Top of EXERCISE INPUT

/-- The EFC code at a whole second of OCXO time is kept for the mean of R114. -/
def State.logEfc (s : State) : State := { s with osc := { s.osc with efcLog := (s.get R.VOTE_OSC_EFC_CODE :: s.osc.efcLog).take 60 } }

/-- The mean of the EFC values of the last 60 s (R114); before the first of them the EFC had the value it has at the first. -/
def State.efcMean (s : State) : Int :=
  let l := s.osc.efcLog
  let first : Nat := l.getLast?.getD (s.get R.VOTE_OSC_EFC_CODE)
  quot ((l.foldl (· + ·) 0 + (60 - l.length) * first : Nat) : Int) 60

/-- The cell changes state: event CELL, CELL_LOCK, the discipline and line 23 (R112 to R114). -/
def State.setCell (s : State) (st : Nat) : State :=
  let old := s.get R.VOTE_OSC_STAT_CELL_STATE
  if old = st then s
  else
    let s := if old = 4 then s.setEfc s.efcMean else s
    let s := (s.set R.VOTE_OSC_STAT_CELL_STATE st).raise P.VOTE E.VOTE_CELL
    let lock := decide (st = 4)
    let s := if lock then { s with osc := { s.osc with lockedEver := true, failedCycles := 0 } } else s
    let s := if (old = 4) ≠ (st = 4) then (s.setFlag R.VOTE_OSC_STAT_CELL_LOCK lock).level P.VOTE E.VOTE_CELL_LOCK lock else s
    ((s.showDisc).lineSet 23 1 (!lock && s.osc.lockedEver)).oscRec

/-- The cell is in state `a`, and goes to state `b`. -/
def State.cellMove (s : State) (a b : Nat) : State := s.inRh (if s.get R.VOTE_OSC_STAT_CELL_STATE = a then s.setCell b else s)

/-- CELL_HEAT_DONE (R112). -/
def execCellHeatDone (s : State) : Host.Outcome State Fault Refusal := .next (s.cellMove 1 2)

/-- CELL_LINE_FOUND (R112). -/
def execCellLineFound (s : State) : Host.Outcome State Fault Refusal := .next ({ s with osc := { s.osc with fromScan := true } }.cellMove 2 3)

/-- CELL_RESONANCE_LOCK (R112, R114). -/
def execCellResonanceLock (s : State) : Host.Outcome State Fault Refusal := .next (s.cellMove 3 4)

/-- CELL_ACQUIRE_TIMEOUT (R112): back to SCAN, or to FAULT after the third failed cycle from SCAN in a row. -/
def execCellAcquireTimeout (s : State) : Host.Outcome State Fault Refusal :=
  .next (s.inRh (
    if s.get R.VOTE_OSC_STAT_CELL_STATE = 3 then
      let n := if s.osc.fromScan then s.osc.failedCycles + 1 else s.osc.failedCycles
      let s := { s with osc := { s.osc with failedCycles := n } }
      s.setCell (if 3 ≤ n then 5 else 2)
    else s))

/-- CELL_SIGNAL_LOST (R112, R114). -/
def execCellSignalLost (s : State) : Host.Outcome State Fault Refusal := .next ({ s with osc := { s.osc with fromScan := false } }.cellMove 4 3)

/-- The largest EFC change of one second in codes: the slew limit over the tuning range of 8e-7 in 2^24 codes (R109, R113). -/
def efcMost (rate : Nat) : Int := rate * 10000000 / 134217728

/-- In a holdover under MODEL OCXO the EFC is frozen (R181). -/
def State.efcHeld (s : State) : Bool := s.flag R.HOLD_STATUS_IN_HOLD && decide (s.get R.HOLD_STATUS_MODEL = 1)

/-- CELL_MEASUREMENT (R113): VOTE.CELL_Y, and with the discipline active the EFC moves within the slew limit. -/
def execCellMeasurement (y : Int) (s : State) : Host.Outcome State Fault Refusal :=
  .next (s.inRh (
    if s.get R.VOTE_OSC_STAT_CELL_STATE = 4 then
      let s := s.setS R.VOTE_CELL_Y_Y (clampInt (-34359738368) 34359738367 y)
      let ys := (s.getS R.VOTE_CELL_Y_Y :: s.srv.cellYs).take 64
      let s := s.perCore (fun t => { t with srv := { t.srv with cellYs := (t.getS R.VOTE_CELL_Y_Y :: t.srv.cellYs).take 64 } })
      let code := s.get R.VOTE_OSC_EFC_CODE
      if s.flag R.VOTE_OSC_STAT_DISC && !s.efcHeld then
        let m := efcMost (s.get R.VOTE_EFC_SLEW_RATE)
        s.setEfc (code + clampInt (-m) m (Config.cellLoop ys (s.get R.VOTE_CELL_TAU_S) code))
      else s
    else s))

/-- CELL_RESTART (R112): from OFF or FAULT the cell starts HEAT; in any other state nothing changes (DEDUCED, log entry 12). -/
def execCellRestart (m : Master) (s : State) : Host.Outcome State Fault Refusal :=
  .next (s.hostCmd m R.VOTE_CELL_CMD_STATUS fun s =>
    let st := s.get R.VOTE_OSC_STAT_CELL_STATE
    let s := s.set R.VOTE_CELL_CMD_STATUS 2
    if st = 0 ∨ st = 5 then { s with osc := { s.osc with failedCycles := 0 } }.setCell 1 else s)

/-- CELL_STOP (R114, R139): OFF, with the EFC frozen. -/
def execCellStop (m : Master) (s : State) : Host.Outcome State Fault Refusal :=
  .next (s.hostCmd m R.VOTE_CELL_CMD_STATUS fun s => (s.set R.VOTE_CELL_CMD_STATUS 2).setCell 0)

/-! ## Core states and modes (R131 to R137) -/

def State.mode (s : State) : Nat := s.get R.VOTE_STATUS_MODE
def State.coreSt (s : State) (k : Nat) : Nat := s.get (R.TCORE_STATE_STATE k)

/-- The cores that are IN, lowest first. -/
def State.inCores (s : State) : List Nat := if s.mode = 3 then [] else (List.range 3).filter (fun k => decide (s.coreSt k = 0))

/-- VOTE.STATUS.IN; the copy shown is that of the lowest core that is IN. -/
def State.showIn (s : State) : State :=
  (s.set R.VOTE_STATUS_IN (s.inCores.foldl (fun m k => m + 2 ^ k) 0)).showCore (s.inCores.headD s.cores.now)

/-- A core that has missed commits takes the shadowed values of SRV and HOLD in force (R135). -/
def State.takeGen (s : State) (k : Nat) : State :=
  match kvGet s.gen.keep (2 + k) with
  | none => s
  | some src =>
    let i := s.imgOf k
    { s.putImg k { i with regs := coreRegs (mergeRws i.regs src corePage) } with gen := { s.gen with keep := kvDel s.gen.keep (2 + k) } }

/-- A core changes state (R138, R466). -/
def State.setCore (s : State) (k st why : Nat) : State :=
  let old := s.coreSt k
  let s := (s.set (R.TCORE_STATE_STATE k) st).set (R.TCORE_STATE_OUT_WHY k) why
  if old = st then s
  else (s.raise (P.TCORE k) E.TCORE_STATE).trig islVOTE 0x20 [k, old, st, why]

/-- The vote's mode changes (R130, R466). -/
def State.setMode (s : State) (m : Nat) : State :=
  let old := s.mode
  if old = m then s
  else ((s.set R.VOTE_STATUS_MODE m).raise P.VOTE E.VOTE_MODE).trig islVOTE 0x20 [3, old, m, 0]

/-- A core is back IN: its line falls (R131). -/
def State.coreIn (s : State) (k : Nat) : State :=
  ((((s.takeGen k).setCore k 0 0).set (R.TCORE_REJOIN_LEFT_S k) 0).lineOff (2 + k) 1).putCore k { s.coreOf k with run := 0, ready := false, probMs := 0 }

/-- The core begins a reload from the donor: LOADING; it takes the donor's copy with the generation in force, and its counter is set by the load rule (R133, R135,
R172).  The updates it buffers from then on are run as they come, which ends in the same state as running them later (DEDUCED, log entry 12). -/
def State.reload (s : State) (k d : Nat) : State :=
  let s := s.putImg k (s.imgOf d)
  let s := { s with gen := { s.gen with keep := match kvGet s.gen.keep (2 + d) with
                                        | some src => kvPut s.gen.keep (2 + k) src
                                        | none => kvDel s.gen.keep (2 + k) },
                    cores := { s.cores with held := kvDel s.cores.held k } }
  let s := s.takeGen k
  let s := s.putCore k { s.coreOf k with run := 0, ready := false, returned := false, loadT := s.ax.mark, probMs := 0 }
  (s.setCore k 2 (s.get (R.TCORE_STATE_OUT_WHY k))).putCtr (2 + k) { s.ctrOf (2 + k) with loadNow := true }

/-- The scale second of the last AXMARK. -/
def State.scaleSec (s : State) : Nat := (s.ax.mark / secU).toNat

/-- A core in PROBATION disagrees: OUT, REJOIN_FAIL, and RETRY_MAX after as many failed reloads within one hour (R134); the hour is counted in seconds of the voted
scale (DESIGN CHOICE, log entry 12). -/
def State.rejoinFail (s : State) (k why : Nat) : State :=
  let now := s.scaleSec
  let r := now :: (s.coreOf k).retries.filter (fun t => decide (now < t + 3600))
  let lim := s.get R.VOTE_REJOIN_RETRY_MAX
  let s := s.putCore k { s.coreOf k with retries := r, ready := false, probMs := 0, run := 0 }
  let s := (s.set (R.TCORE_REJOIN_LEFT_S k) 0).setCore k 1 (if lim ≠ 0 ∧ lim ≤ r.length then 5 else why)
  ((s.bump R.VOTE_DISAGREE_COUNT).raise P.VOTE E.VOTE_REJOIN_FAIL)

/-- CORE_CATCHUP_DONE (R133): PROBATION, and REJOIN_LEFT starts. -/
def execCoreCatchupDone (core : Nat) (s : State) : Host.Outcome State Fault Refusal :=
  withUnit core 3 (
    if s.coreSt core = 2 ∧ !(s.ctrOf (2 + core)).loadNow then
      let n := s.getOr R.VOTE_REJOIN_SECONDS 1 3600 60
      let s := s.putCore core { s.coreOf core with probMs := 1000 * n, ready := false, run := 0 }
      (s.set (R.TCORE_REJOIN_LEFT_S core) n).setCore core 3 (s.get (R.TCORE_STATE_OUT_WHY core))
    else s)

/-- REJOIN_LEFT has reached 0 without a disagreement (R134). -/
def State.rejoined (s : State) (k : Nat) : State :=
  (s.set (R.TCORE_REJOIN_LEFT_S k) 0).putCore k { s.coreOf k with probMs := 0, ready := true }

/-- REJOIN_EXPIRY (R134). -/
def execRejoinExpiry (core : Nat) (s : State) : Host.Outcome State Fault Refusal :=
  withUnit core 3 (if s.coreSt core = 3 ∧ (s.coreOf core).probMs ≤ 1 then s.rejoined core else s)

/-- The vote is a triad again after RECOVER (R137). -/
def State.recovered (s : State) : State :=
  let s := { s with tri := { s.tri with recovering := none }, flt := { s.flt with forcedFatal := setBit s.flt.forcedFatal 5 false } }
  let s := (List.range 3).foldl (fun t k => (t.coreIn k).raise P.VOTE E.VOTE_CORE_IN) s
  (s.setMode 1).showIn

/-- CORE_READMIT (R134, R137): at the second mark after its PROBATION the core is IN and the mode TRIAD; after a RECOVER, once both reloaded cores are
ready. -/
def execCoreReadmit (core : Nat) (s : State) : Host.Outcome State Fault Refusal :=
  withUnit core 3 (
    if s.coreSt core ≠ 3 ∨ !(s.coreOf core).ready ∨ !s.ax.secMark then s
    else
      match s.tri.recovering with
      | some d => if (List.range 3).all (fun k => decide (k = d) || (decide (s.coreSt k = 3) && (s.coreOf k).ready)) then s.recovered else s
      | none => if s.mode = 2 then (((s.coreIn core).setMode 1).showIn).raise P.VOTE E.VOTE_CORE_IN else s)

/-! ## The vote (R129, R130, R132) -/

/-- One core's input to an update. -/
structure CoreInput where
  y : Int
  t : Int
  sig : CtrSig × Nat     -- what the signature stands for, and by which core's fault it is corrupted, 0 none
  self : Bool

/-- The median of three. -/
def median3 (a b c : Int) : Int := max (min a b) (min (max a b) c)

/-- The frequency words differ by more than TOL_F. -/
def State.farF (s : State) (a b : Int) : Bool := decide (max 0 (s.getS R.VOTE_TOL_F_Y) < ((a - b).natAbs : Int))

/-- The times differ by more than TOL_T. -/
def State.farT (s : State) (a b : Int) : Bool := decide ((s.get R.VOTE_TOL_T_PS : Int) * nsU < (a - b).natAbs * 1000)

/-- tbad of R130. -/
def State.timeBad (s : State) (x p q : CoreInput) : Bool :=
  (decide (x.sig ≠ p.sig) && decide (x.sig ≠ q.sig)) || (s.farT x.t p.t && s.farT x.t q.t)

/-- The updates in a row with core `x` far from both others, this one included. -/
def State.farRun (s : State) (k : Nat) (x p q : CoreInput) : Nat := if s.farF x.y p.y && s.farF x.y q.y then (s.coreOf k).run + 1 else 0

/-- The OUT_WHY of a core's tests, SELF before FREQ before TIME, 0 when it passes (order DEDUCED, log entry 12). -/
def State.outWhy (s : State) (k : Nat) (x p q : CoreInput) : Nat :=
  if x.self then 3 else if s.get1 R.VOTE_PERSIST_N ≤ s.farRun k x p q then 1 else if s.timeBad x p q then 2 else 0

/-- Core `x` is excluded (R131). -/
def State.excludeCore (s : State) (k why : Nat) (diff : Int) : State :=
  let s := (s.setCore k 1 why).setS (R.TCORE_LAST_DIFF_Y k) (clampInt (-34359738368) 34359738367 diff)
  let s := ((s.bump (R.TCORE_OUT_COUNT_COUNT k)).bump R.VOTE_DISAGREE_COUNT).lineOn (2 + k) 1
  let s := { s.putCore k { s.coreOf k with run := 0 } with tri := { (s.putCore k { s.coreOf k with run := 0 }).tri with pairRun := 0 } }
  let s := (s.setMode 2).showIn
  (s.set R.VOTE_STATUS_DONOR (s.inCores.headD 0)).raise P.VOTE E.VOTE_CORE_OUT

/-- fatal_vote() (R132): line 5 as FATAL, mode FAILED, and every core that was IN is OUT. -/
def State.fatalVote (s : State) (why : Nat → Nat) (tick : Nat) : State :=
  let inC := s.inCores
  let d := inC.headD 0
  let v := s.ax.v
  let s := if s.mode = 2 then { s with ax := { s.ax with v := v.add ((s.ctrOf (2 + d)).at_ tick - v.at_ tick) } } else s
  let s := inC.foldl (fun t k => t.setCore k 1 (why k)) s
  let s := { s with flt := { s.flt with forcedFatal := setBit s.flt.forcedFatal 5 true } }
  let s := ((s.pulse 5).set R.VOTE_STATUS_DONOR d).setMode 3
  s.showIn

/-- VOTE.FREQ takes the voted word. -/
def State.setFreq (s : State) (y : Int) : State := s.setS R.VOTE_FREQ_Y (clampInt (-34359738368) 34359738367 y)

/-- The scale follows the counter of a core that agrees (R130); at the mark of a load VOTE's value stands until the core has taken it (R121). -/
def State.followCore (s : State) (k tick : Nat) : State :=
  let c := s.ctrOf (2 + k)
  if c.loadNow then s else { s with ax := { s.ax with v := s.ax.v.add (c.at_ tick - s.ax.v.at_ tick) } }

/-- An update in TRIAD (R130). -/
def State.voteTriad (s : State) (x0 x1 x2 : CoreInput) (tick : Nat) : State :=
  let w0 := s.outWhy 0 x0 x1 x2
  let w1 := s.outWhy 1 x1 x0 x2
  let w2 := s.outWhy 2 x2 x0 x1
  let med := median3 x0.y x1.y x2.y
  let n := (if w0 = 0 then 0 else 1) + (if w1 = 0 then 0 else 1) + (if w2 = 0 then 0 else 1)
  let r0 := s.farRun 0 x0 x1 x2
  let r1 := s.farRun 1 x1 x0 x2
  let r2 := s.farRun 2 x2 x0 x1
  let s := ((s.putCore 0 { s.coreOf 0 with run := r0 }).putCore 1 { s.coreOf 1 with run := r1 }).putCore 2 { s.coreOf 2 with run := r2 }
  if 2 ≤ n then s.fatalVote (fun k => if k = 0 then w0 else if k = 1 then w1 else w2) tick
  else
    let s := (s.setFreq med).followCore (if w0 = 0 then 0 else 1) tick
    if w0 ≠ 0 then s.excludeCore 0 w0 (x0.y - med)
    else if w1 ≠ 0 then s.excludeCore 1 w1 (x1.y - med)
    else if w2 ≠ 0 then s.excludeCore 2 w2 (x2.y - med)
    else s

/-- A core in PROBATION compared with the two cores in the vote (R134). -/
def State.voteProbation (s : State) (k : Nat) (x p q : CoreInput) : State :=
  let w := s.outWhy k x p q
  let r := s.farRun k x p q
  let s := s.putCore k { s.coreOf k with run := r }
  if w = 0 then s else s.rejoinFail k w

Bottom of EXERCISE INPUT

In the data above, find the line with "in a row. -/" and the line with "let ys := (s.getS". Retype both, plus every line between them, exactly.

/-- CELL_ACQUIRE_TIMEOUT (R112): back to SCAN, or to FAULT after the third failed cycle from SCAN in a row. -/
def execCellAcquireTimeout (s : State) : Host.Outcome State Fault Refusal :=
  .next (s.inRh (
    if s.get R.VOTE_OSC_STAT_CELL_STATE = 3 then
      let n := if s.osc.fromScan then s.osc.failedCycles + 1 else s.osc.failedCycles
      let s := { s with osc := { s.osc with failedCycles := n } }
      s.setCell (if 3 ≤ n then 5 else 2)
    else s))

/-- CELL_SIGNAL_LOST (R112, R114). -/
def execCellSignalLost (s : State) : Host.Outcome State Fault Refusal := .next ({ s with osc := { s.osc with fromScan := false } }.cellMove 4 3)

/-- The largest EFC change of one second in codes: the slew limit over the tuning range of 8e-7 in 2^24 codes (R109, R113). -/
def efcMost (rate : Nat) : Int := rate * 10000000 / 134217728

/-- In a holdover under MODEL OCXO the EFC is frozen (R181). -/
def State.efcHeld (s : State) : Bool := s.flag R.HOLD_STATUS_IN_HOLD && decide (s.get R.HOLD_STATUS_MODEL = 1)

/-- CELL_MEASUREMENT (R113): VOTE.CELL_Y, and with the discipline active the EFC moves within the slew limit. -/
def execCellMeasurement (y : Int) (s : State) : Host.Outcome State Fault Refusal :=
  .next (s.inRh (
    if s.get R.VOTE_OSC_STAT_CELL_STATE = 4 then
      let s := s.setS R.VOTE_CELL_Y_Y (clampInt (-34359738368) 34359738367 y)
      let ys := (s.getS R.VOTE_CELL_Y_Y :: s.srv.cellYs).take 64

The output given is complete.